[Exercise brief] When the line containing "Host transactions -/" appears in the data below, begin copying there and stop only after the line containing "((o < 0x1000".

Records contained in a dataset:
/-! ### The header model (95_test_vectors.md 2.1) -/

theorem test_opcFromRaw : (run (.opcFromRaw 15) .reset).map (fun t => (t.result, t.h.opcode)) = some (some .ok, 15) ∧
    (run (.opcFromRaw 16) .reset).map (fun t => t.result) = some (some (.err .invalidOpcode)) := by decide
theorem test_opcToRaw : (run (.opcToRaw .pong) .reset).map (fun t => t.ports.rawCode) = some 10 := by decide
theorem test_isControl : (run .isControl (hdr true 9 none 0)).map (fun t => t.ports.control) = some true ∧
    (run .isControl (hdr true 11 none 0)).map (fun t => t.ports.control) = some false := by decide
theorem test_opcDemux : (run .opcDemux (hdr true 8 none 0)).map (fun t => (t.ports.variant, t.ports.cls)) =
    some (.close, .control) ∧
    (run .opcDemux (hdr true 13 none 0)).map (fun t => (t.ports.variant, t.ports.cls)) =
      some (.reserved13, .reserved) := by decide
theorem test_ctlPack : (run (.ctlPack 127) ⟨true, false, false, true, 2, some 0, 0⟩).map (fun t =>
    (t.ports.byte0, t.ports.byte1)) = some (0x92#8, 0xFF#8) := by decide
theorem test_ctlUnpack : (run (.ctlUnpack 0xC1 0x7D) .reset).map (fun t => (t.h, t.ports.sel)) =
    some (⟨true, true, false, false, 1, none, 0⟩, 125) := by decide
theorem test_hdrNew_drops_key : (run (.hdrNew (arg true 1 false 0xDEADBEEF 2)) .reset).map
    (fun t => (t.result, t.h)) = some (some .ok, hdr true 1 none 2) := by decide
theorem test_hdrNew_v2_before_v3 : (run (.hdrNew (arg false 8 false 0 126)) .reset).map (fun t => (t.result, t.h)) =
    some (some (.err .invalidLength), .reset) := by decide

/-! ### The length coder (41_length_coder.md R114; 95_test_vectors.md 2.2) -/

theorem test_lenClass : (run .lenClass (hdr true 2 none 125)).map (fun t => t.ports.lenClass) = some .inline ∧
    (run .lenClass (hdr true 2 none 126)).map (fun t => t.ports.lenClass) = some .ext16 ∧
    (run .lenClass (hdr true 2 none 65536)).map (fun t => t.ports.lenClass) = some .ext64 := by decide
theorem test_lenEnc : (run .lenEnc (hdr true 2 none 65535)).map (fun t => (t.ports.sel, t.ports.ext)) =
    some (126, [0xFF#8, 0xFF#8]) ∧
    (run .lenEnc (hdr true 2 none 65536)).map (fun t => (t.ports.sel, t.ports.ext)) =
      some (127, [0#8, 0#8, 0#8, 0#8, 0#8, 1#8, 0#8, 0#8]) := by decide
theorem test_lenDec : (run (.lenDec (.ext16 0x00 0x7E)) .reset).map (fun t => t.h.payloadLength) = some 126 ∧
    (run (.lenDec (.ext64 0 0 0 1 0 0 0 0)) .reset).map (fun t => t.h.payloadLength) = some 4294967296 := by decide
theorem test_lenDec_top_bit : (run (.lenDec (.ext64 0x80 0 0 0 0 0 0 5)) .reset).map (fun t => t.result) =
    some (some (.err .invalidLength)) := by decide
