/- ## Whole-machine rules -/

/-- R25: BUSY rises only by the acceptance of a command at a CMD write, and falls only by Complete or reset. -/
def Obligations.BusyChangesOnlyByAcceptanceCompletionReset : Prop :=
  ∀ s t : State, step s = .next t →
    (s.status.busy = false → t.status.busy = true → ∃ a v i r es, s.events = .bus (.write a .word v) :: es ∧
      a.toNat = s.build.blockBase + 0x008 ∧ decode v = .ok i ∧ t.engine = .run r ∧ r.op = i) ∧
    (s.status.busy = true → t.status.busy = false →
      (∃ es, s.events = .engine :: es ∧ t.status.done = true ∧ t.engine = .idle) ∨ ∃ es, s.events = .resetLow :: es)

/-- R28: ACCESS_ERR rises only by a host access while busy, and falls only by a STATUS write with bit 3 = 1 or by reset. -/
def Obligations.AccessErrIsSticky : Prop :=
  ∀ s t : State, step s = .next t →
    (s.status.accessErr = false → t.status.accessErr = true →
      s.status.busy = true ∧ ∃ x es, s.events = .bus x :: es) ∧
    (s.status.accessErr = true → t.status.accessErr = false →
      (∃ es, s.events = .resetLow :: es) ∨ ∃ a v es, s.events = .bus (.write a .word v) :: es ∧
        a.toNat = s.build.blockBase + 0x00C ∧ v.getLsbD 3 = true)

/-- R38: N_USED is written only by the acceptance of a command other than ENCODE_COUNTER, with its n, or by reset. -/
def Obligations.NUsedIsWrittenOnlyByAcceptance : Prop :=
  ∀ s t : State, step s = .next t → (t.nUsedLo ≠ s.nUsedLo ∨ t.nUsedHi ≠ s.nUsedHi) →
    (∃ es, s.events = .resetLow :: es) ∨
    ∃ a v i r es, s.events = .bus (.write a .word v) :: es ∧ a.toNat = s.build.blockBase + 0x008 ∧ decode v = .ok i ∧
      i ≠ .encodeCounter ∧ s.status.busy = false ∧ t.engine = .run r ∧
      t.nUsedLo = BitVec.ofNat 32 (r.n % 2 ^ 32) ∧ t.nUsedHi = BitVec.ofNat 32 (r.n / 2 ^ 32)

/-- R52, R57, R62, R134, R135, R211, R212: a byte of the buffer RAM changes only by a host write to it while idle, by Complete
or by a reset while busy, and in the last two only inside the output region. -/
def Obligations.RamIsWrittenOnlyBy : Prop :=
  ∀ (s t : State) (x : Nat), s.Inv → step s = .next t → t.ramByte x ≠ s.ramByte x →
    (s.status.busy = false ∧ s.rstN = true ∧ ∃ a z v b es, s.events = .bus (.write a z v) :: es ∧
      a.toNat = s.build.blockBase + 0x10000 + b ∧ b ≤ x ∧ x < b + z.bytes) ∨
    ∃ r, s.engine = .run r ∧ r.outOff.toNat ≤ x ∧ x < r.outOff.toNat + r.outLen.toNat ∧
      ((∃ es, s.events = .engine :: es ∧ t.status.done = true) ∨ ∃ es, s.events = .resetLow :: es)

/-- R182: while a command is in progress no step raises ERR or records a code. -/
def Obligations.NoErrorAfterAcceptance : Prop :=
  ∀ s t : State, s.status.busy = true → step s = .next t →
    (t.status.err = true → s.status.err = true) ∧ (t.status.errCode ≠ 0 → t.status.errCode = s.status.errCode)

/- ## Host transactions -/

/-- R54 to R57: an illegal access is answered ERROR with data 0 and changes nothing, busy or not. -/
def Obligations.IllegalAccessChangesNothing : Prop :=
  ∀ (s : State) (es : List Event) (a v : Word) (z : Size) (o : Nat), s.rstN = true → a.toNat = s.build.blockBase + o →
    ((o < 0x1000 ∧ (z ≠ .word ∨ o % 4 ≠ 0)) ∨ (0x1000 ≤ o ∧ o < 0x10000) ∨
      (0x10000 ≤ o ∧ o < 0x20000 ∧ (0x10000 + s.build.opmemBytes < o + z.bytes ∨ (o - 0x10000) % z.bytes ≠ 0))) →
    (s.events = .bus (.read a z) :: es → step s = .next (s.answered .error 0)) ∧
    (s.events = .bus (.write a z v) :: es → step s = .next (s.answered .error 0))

[Exercise solution]
/- ## Host transactions -/

/-- R54 to R57: an illegal access is answered ERROR with data 0 and changes nothing, busy or not. -/
def Obligations.IllegalAccessChangesNothing : Prop :=
  ∀ (s : State) (es : List Event) (a v : Word) (z : Size) (o : Nat), s.rstN = true → a.toNat = s.build.blockBase + o →
    ((o < 0x1000 ∧ (z ≠ .word ∨ o % 4 ≠ 0)) ∨ (0x1000 ≤ o ∧ o < 0x10000) ∨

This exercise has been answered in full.